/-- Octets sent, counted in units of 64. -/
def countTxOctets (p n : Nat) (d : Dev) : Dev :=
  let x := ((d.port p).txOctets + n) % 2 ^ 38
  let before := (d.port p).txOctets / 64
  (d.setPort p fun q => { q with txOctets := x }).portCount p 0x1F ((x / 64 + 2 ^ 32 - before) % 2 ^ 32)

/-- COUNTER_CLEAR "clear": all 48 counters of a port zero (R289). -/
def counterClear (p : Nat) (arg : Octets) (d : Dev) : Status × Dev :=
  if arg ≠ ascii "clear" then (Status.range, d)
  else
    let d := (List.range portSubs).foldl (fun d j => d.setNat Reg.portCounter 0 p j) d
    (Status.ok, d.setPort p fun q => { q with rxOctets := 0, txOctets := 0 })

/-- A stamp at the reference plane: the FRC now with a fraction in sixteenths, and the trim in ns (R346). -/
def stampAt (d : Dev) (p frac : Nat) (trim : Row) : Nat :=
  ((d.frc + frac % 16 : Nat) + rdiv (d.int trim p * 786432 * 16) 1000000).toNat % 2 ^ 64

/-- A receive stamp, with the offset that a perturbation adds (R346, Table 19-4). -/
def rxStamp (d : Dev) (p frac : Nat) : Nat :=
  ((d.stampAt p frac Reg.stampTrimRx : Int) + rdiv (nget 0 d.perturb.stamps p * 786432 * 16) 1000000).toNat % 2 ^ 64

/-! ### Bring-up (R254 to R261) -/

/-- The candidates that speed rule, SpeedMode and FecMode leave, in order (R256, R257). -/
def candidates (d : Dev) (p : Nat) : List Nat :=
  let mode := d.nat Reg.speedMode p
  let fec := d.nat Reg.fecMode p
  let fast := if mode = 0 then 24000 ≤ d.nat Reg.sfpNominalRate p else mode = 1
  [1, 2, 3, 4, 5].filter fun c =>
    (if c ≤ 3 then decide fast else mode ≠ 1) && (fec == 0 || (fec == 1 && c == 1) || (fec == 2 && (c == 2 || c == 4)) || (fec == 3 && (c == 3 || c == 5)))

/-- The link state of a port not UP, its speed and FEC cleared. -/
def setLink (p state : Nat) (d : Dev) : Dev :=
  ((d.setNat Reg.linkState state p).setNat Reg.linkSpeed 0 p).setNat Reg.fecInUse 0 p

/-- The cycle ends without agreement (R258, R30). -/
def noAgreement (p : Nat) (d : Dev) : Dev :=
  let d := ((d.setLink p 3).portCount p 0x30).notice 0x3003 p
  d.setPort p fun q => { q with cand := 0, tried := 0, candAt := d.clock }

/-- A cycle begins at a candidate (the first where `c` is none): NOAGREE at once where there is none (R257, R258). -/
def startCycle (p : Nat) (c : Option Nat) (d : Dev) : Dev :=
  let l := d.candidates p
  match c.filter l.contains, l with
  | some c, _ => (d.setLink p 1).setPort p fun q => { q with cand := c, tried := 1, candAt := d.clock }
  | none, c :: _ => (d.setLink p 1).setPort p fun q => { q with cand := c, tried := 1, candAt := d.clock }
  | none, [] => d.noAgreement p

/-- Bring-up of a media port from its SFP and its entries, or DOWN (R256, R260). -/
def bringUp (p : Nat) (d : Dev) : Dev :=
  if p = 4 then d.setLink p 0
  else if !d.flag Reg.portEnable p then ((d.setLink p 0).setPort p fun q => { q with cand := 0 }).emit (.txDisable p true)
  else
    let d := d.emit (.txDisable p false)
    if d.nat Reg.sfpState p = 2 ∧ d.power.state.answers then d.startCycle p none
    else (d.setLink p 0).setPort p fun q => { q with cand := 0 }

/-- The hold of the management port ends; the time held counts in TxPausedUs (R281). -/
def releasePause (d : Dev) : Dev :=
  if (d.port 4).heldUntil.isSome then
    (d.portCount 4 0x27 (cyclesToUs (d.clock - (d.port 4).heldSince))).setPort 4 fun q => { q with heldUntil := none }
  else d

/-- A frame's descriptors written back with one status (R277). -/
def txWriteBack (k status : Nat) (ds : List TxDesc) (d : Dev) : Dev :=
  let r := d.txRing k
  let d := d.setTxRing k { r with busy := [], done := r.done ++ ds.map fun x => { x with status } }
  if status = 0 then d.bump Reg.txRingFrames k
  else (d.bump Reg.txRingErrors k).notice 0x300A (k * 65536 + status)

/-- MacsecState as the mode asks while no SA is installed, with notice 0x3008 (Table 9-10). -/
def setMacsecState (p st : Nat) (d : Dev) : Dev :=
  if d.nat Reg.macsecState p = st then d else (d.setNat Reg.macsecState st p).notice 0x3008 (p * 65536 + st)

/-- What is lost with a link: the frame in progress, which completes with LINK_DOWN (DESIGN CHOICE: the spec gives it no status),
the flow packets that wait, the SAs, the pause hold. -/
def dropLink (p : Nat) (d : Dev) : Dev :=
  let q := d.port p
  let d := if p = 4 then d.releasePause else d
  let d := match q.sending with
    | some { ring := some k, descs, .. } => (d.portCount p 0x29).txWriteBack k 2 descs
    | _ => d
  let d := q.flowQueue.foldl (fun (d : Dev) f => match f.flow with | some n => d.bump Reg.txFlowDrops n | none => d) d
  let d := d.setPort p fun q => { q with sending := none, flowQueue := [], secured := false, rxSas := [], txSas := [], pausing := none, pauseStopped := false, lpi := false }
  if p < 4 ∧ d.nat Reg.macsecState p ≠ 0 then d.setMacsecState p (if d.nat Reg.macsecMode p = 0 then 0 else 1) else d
━━━━━━━━
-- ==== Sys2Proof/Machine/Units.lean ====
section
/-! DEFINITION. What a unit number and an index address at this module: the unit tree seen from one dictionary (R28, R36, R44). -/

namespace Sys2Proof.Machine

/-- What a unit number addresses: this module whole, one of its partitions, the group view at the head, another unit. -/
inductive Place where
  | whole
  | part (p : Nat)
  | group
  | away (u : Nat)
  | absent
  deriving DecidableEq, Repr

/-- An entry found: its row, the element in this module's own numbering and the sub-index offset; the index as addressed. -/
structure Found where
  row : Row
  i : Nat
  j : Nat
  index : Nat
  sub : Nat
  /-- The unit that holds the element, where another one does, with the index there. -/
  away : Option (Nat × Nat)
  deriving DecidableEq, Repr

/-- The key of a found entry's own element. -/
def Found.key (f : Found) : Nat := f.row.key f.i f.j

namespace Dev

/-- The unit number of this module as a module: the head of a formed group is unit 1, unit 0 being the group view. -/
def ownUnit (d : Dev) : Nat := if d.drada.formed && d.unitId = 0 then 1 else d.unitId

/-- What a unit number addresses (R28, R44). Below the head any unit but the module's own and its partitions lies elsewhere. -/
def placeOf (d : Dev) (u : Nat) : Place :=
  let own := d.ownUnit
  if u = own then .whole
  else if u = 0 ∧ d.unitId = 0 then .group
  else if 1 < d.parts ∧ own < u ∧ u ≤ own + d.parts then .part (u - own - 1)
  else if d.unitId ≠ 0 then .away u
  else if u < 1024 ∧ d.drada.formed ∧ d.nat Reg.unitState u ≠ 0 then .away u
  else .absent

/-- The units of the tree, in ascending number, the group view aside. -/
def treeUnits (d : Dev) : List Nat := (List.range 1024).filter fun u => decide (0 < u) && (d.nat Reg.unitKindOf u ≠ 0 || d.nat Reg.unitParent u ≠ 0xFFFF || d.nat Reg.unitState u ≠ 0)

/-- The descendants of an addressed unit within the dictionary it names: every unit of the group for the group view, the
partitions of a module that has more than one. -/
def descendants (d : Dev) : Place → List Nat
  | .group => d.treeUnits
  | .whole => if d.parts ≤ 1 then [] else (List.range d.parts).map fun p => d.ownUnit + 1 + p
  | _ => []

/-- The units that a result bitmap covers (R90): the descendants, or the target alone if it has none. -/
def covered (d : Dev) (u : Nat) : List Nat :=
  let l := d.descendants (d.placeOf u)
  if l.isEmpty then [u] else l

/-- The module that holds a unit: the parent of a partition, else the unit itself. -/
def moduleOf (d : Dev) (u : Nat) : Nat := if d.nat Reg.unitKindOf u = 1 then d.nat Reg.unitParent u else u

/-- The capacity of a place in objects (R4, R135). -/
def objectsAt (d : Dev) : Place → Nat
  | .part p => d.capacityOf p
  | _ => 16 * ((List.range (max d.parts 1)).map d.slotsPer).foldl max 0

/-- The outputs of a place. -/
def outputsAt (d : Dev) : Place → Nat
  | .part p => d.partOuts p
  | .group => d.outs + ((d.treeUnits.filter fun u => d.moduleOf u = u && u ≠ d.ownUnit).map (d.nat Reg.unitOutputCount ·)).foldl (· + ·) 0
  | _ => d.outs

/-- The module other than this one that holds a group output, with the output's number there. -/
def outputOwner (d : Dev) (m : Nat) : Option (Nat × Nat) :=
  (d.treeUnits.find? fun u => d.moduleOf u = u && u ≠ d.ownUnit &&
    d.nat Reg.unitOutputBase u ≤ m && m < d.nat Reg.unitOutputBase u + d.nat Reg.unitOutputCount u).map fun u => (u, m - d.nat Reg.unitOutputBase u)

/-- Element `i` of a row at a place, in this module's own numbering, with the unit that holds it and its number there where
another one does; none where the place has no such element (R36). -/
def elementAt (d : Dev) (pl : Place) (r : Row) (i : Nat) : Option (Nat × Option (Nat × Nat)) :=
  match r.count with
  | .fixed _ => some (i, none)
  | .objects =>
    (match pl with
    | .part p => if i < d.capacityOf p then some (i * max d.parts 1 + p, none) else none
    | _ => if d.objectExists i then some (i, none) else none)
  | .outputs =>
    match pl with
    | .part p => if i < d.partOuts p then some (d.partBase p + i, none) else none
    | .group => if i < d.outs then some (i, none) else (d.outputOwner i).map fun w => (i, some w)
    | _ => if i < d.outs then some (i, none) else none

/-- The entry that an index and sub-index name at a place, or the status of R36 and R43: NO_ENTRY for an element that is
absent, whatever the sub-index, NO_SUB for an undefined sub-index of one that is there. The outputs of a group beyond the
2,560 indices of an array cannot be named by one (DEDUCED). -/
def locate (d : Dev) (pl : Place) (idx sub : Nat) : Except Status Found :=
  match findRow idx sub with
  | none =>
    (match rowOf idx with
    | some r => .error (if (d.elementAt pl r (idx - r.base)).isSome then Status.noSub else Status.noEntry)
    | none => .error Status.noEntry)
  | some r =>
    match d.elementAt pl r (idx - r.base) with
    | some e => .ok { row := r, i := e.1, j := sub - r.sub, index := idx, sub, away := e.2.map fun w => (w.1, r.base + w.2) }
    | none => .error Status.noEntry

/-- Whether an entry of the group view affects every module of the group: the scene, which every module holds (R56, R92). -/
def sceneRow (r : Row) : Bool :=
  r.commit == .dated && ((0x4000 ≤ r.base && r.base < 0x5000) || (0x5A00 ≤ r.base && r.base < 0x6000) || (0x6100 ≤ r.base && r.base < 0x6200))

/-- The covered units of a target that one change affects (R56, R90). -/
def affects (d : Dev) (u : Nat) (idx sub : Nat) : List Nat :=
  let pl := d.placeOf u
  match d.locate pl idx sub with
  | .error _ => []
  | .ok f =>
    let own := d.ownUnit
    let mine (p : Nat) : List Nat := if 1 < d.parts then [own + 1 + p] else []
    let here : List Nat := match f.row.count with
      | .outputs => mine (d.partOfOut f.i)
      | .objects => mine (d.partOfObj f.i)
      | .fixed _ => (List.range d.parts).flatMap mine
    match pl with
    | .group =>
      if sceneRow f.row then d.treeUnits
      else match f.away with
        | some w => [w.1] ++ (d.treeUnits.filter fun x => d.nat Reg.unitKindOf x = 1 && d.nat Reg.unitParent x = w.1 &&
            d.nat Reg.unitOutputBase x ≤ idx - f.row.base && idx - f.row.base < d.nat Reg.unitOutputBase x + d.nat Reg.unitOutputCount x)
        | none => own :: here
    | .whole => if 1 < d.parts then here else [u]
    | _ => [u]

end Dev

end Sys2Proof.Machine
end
━━━━━━━━
§ Directions:
Taking the material above, extract exactly and only the lines from the line with "group view. -/" to the line with "def placeOf (d", inclusive of both.

§ Answer for the task:
/-- The unit number of this module as a module: the head of a formed group is unit 1, unit 0 being the group view. -/
def ownUnit (d : Dev) : Nat := if d.drada.formed && d.unitId = 0 then 1 else d.unitId

/-- What a unit number addresses (R28, R44). Below the head any unit but the module's own and its partitions lies elsewhere. -/
def placeOf (d : Dev) (u : Nat) : Place :=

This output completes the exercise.